# Information given:
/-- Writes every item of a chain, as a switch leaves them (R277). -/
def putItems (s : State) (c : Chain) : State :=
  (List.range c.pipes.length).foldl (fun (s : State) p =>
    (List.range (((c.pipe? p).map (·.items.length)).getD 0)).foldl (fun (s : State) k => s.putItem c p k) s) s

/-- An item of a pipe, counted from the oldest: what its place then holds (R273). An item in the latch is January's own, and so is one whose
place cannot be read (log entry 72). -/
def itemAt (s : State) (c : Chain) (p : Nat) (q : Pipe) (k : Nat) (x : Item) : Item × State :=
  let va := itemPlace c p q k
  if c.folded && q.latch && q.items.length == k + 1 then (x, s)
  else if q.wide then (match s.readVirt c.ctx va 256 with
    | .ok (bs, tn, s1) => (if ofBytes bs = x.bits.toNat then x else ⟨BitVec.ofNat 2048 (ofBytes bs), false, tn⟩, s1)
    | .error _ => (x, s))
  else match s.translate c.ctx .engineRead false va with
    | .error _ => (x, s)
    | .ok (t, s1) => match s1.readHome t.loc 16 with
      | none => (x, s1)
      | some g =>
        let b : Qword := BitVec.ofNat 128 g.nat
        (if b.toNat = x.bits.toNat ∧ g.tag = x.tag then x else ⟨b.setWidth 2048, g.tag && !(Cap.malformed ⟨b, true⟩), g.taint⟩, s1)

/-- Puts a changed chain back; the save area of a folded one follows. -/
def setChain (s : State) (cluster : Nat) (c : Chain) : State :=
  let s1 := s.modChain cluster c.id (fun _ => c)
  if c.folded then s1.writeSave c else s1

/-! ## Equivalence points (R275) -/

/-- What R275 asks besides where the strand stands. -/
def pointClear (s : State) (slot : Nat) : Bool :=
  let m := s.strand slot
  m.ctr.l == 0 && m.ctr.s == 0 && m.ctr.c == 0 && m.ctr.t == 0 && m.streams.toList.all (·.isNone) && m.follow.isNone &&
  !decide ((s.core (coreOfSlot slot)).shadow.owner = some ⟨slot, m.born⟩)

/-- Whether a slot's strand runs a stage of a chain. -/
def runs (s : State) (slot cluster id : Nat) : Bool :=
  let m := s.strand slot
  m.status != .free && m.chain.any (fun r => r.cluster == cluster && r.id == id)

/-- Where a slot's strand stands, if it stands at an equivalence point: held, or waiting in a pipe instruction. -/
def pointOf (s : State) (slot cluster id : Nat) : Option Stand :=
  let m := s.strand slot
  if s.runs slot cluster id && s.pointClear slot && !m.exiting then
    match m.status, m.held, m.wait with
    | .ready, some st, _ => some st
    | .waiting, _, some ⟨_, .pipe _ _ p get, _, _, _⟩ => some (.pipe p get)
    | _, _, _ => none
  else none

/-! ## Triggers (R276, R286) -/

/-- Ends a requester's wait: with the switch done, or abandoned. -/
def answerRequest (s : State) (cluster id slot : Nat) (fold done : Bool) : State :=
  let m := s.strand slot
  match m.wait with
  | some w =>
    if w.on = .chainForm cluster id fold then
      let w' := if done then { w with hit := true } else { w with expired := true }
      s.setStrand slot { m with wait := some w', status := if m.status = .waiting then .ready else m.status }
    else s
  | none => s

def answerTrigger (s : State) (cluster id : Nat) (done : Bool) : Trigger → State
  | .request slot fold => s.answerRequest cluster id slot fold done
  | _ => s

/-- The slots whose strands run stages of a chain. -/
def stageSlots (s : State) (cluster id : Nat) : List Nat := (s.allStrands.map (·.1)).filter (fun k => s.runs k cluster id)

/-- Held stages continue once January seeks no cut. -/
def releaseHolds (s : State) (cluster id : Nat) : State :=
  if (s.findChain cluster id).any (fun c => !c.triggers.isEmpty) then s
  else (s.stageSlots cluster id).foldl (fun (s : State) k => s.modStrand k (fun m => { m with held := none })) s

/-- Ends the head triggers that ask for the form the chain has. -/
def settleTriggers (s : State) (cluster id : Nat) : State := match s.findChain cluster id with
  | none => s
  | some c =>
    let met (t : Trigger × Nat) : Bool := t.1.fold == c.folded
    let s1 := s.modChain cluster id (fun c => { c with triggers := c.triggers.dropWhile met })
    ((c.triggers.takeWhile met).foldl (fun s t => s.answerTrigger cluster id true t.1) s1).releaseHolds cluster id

# Task requirements:
Nothing but a number is expected here: how many lines above include the string "whose".

# Answer space:
2